Any guidance on what to avoid — or how to use the C1 more safely — would be greatly appreciated.
Hi Mohamed,
I haven’t identified any patterns that causes this to happen. I believe that good cards employ ECC to correct for errors in the stored data — it could simply be that the card flips that “permanent write protect” bit when it encounters an error that it can’t correct (or when it’s reached a certain threshold for the number of uncorrectable errors encountered).
Thank you matt!
That’s makes perfect sense.
So it sounds like the most likely cause for the TEAMGROUP A2 Pro Plus 256GB going read-only was cumulative wear or hitting a threshold for uncorrectable errors, rather than any specific action like large writes or full capacity operation. That aligns with my experience — the card was used normally, with large write cycles every couple of weeks, and suddenly became read-only.
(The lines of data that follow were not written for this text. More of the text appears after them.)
theorem kept_requestTable (i : SlotId) (st : Stream) (s : State) : Kept s (requestTable i st s) := by
  unfold requestTable
  split
  · exact .refl s
  · rename_i hn
    refine ⟨rfl, fun _ => rfl, fun _ => .refl _, fun w => ⟨⟨w.memory.slot0, w.memory.slot1, w.memory.area,
      w.memory.window, w.memory.payload, w.memory.output⟩, w.capacity, ⟨w.waits.storeOnce, w.waits.storeAll, ?_⟩,
      w.programmes, ⟨w.payload.once, w.payload.room⟩⟩⟩
    exact List.nodup_append.mpr ⟨w.waits.tableOnce, by simp, by
      intro a ha b hb
      simp only [List.mem_singleton] at hb
      subst hb
      intro e
      subst e
      exact hn ha⟩

theorem kept_retire (i : SlotId) (rs : List Nat) (cur : Nat) (e : Entry) (s : State) : Kept s (retire i rs cur e s) :=
  (kept_setSegments s _ (by simp)).trans (kept_removeEntry _ _)

theorem kept_assembleStream (i : SlotId) (st : Stream) (fuel : Nat) (s : State) : Kept s (assembleStream i st fuel s) := by
  induction fuel generalizing s with
  | zero => exact .refl s
  | succ fuel ih =>
    simp only [assembleStream]
    split
    · exact .refl s
    · split
      · exact .refl s
      · split
        · split
          · exact (kept_removeEntry s _).trans (ih _)
          · exact .refl s
        · split
          · split
            · exact (kept_retire _ _ _ _ s).trans (ih _)
            · split
              · exact kept_requestTable _ _ s
              · exact .refl s
          · exact .refl s
        · split
          · split
            · exact kept_requestTable _ _ s
            · exact (kept_closeCurrent _ _ _ _ _ _ s).trans (kept_setAssembly _ _ _ _)
          · exact .refl s
        · exact .refl s

theorem kept_completeDrain (i : SlotId) (s : State) : Kept s (completeDrain i s) := by
  unfold completeDrain
  split
  · exact .refl s
  · rename_i pr hp
    split
    · refine kept_setProg s i _ fun w => ?_
      have h := w.programmes i pr hp
      exact ⟨h.frame, h.someRendition, h.fiveRenditions, h.somePiece, h.pieceList, h.cutZero, h.chapterList, h.errorTime⟩
    · exact .refl s

theorem kept_pruneRevisions (i : SlotId) (s : State) : Kept s (pruneRevisions i s) :=
  kept_modProg _ _ _ fun _ h =>
    ⟨h.frame, h.someRendition, h.fiveRenditions, h.somePiece, h.pieceList, h.cutZero, h.chapterList, h.errorTime⟩

theorem kept_progressStream (i : SlotId) (st : Stream) (s : State) : Kept s (progressStream i st s) :=
  ((kept_assembleStream i st _ s).trans (kept_pruneRevisions i _)).trans (kept_completeDrain i _)

theorem kept_tableGrantOne (i : SlotId) (pr : Programme) (st : Stream) (s : State)
    (h : s.segments.length + (pr.renditionsOf st).length ≤ tableEntries) : Kept s (tableGrantOne i pr st s) := by
  unfold tableGrantOne
  split
  · exact (kept_openAt _ _ _ _ s h).trans (kept_setAssembly _ _ _ _)
  · exact ((kept_closeCurrent _ _ _ _ _ _ s).trans
      (kept_openAt _ _ _ _ _ (by rw [closeCurrent_segments_length]; exact h))).trans (kept_setAssembly _ _ _ _)
  · exact .refl s

/-- Dropping the head of the table queue. -/
theorem kept_dropRequest (s : State) (r : SlotId × Stream) (rest : List (SlotId × Stream)) (h : s.tableQueue = r :: rest) :
    Kept s { s with tableQueue := rest } := by
  refine ⟨rfl, fun _ => rfl, fun _ => .refl _, fun w => ⟨⟨w.memory.slot0, w.memory.slot1, w.memory.area,
    w.memory.window, w.memory.payload, w.memory.output⟩, w.capacity, ⟨w.waits.storeOnce, w.waits.storeAll, ?_⟩,
    w.programmes, ⟨w.payload.once, w.payload.room⟩⟩⟩
  have := w.waits.tableOnce
  rw [h] at this
  exact (List.nodup_cons.mp this).2

theorem modProg_tableQueue (s : State) (i : SlotId) (f : Programme → Programme) :
    (s.modProg i f).tableQueue = s.tableQueue := by
  unfold State.modProg
  split <;> rfl

theorem closeCurrent_tableQueue (i : SlotId) (pr : Programme) (st : Stream) (cur : Nat) (final : Bool) (e : Nat)
    (s : State) : (closeCurrent i pr st cur final e s).tableQueue = s.tableQueue := by
  unfold closeCurrent
  exact modProg_tableQueue _ _ _

theorem tableGrantOne_tableQueue (i : SlotId) (pr : Programme) (st : Stream) (s : State) :
    (tableGrantOne i pr st s).tableQueue = s.tableQueue := by
  unfold tableGrantOne setAssembly
  split
  · rw [modProg_tableQueue]; rfl
  · rw [modProg_tableQueue]; exact closeCurrent_tableQueue _ _ _ _ _ _ _
  · rfl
Given that, would you say the hiksemi HS-TF-C1 256GB is likely to avoid this issue under similar usage — roughly 88–175GB writes every two weeks, mostly read in between — or is this kind of permanent write-protect risk essentially unavoidable over time with any high-volume SD usage?
I just want to make sure I’m not repeating the same scenario with the C1 before I pull the trigger.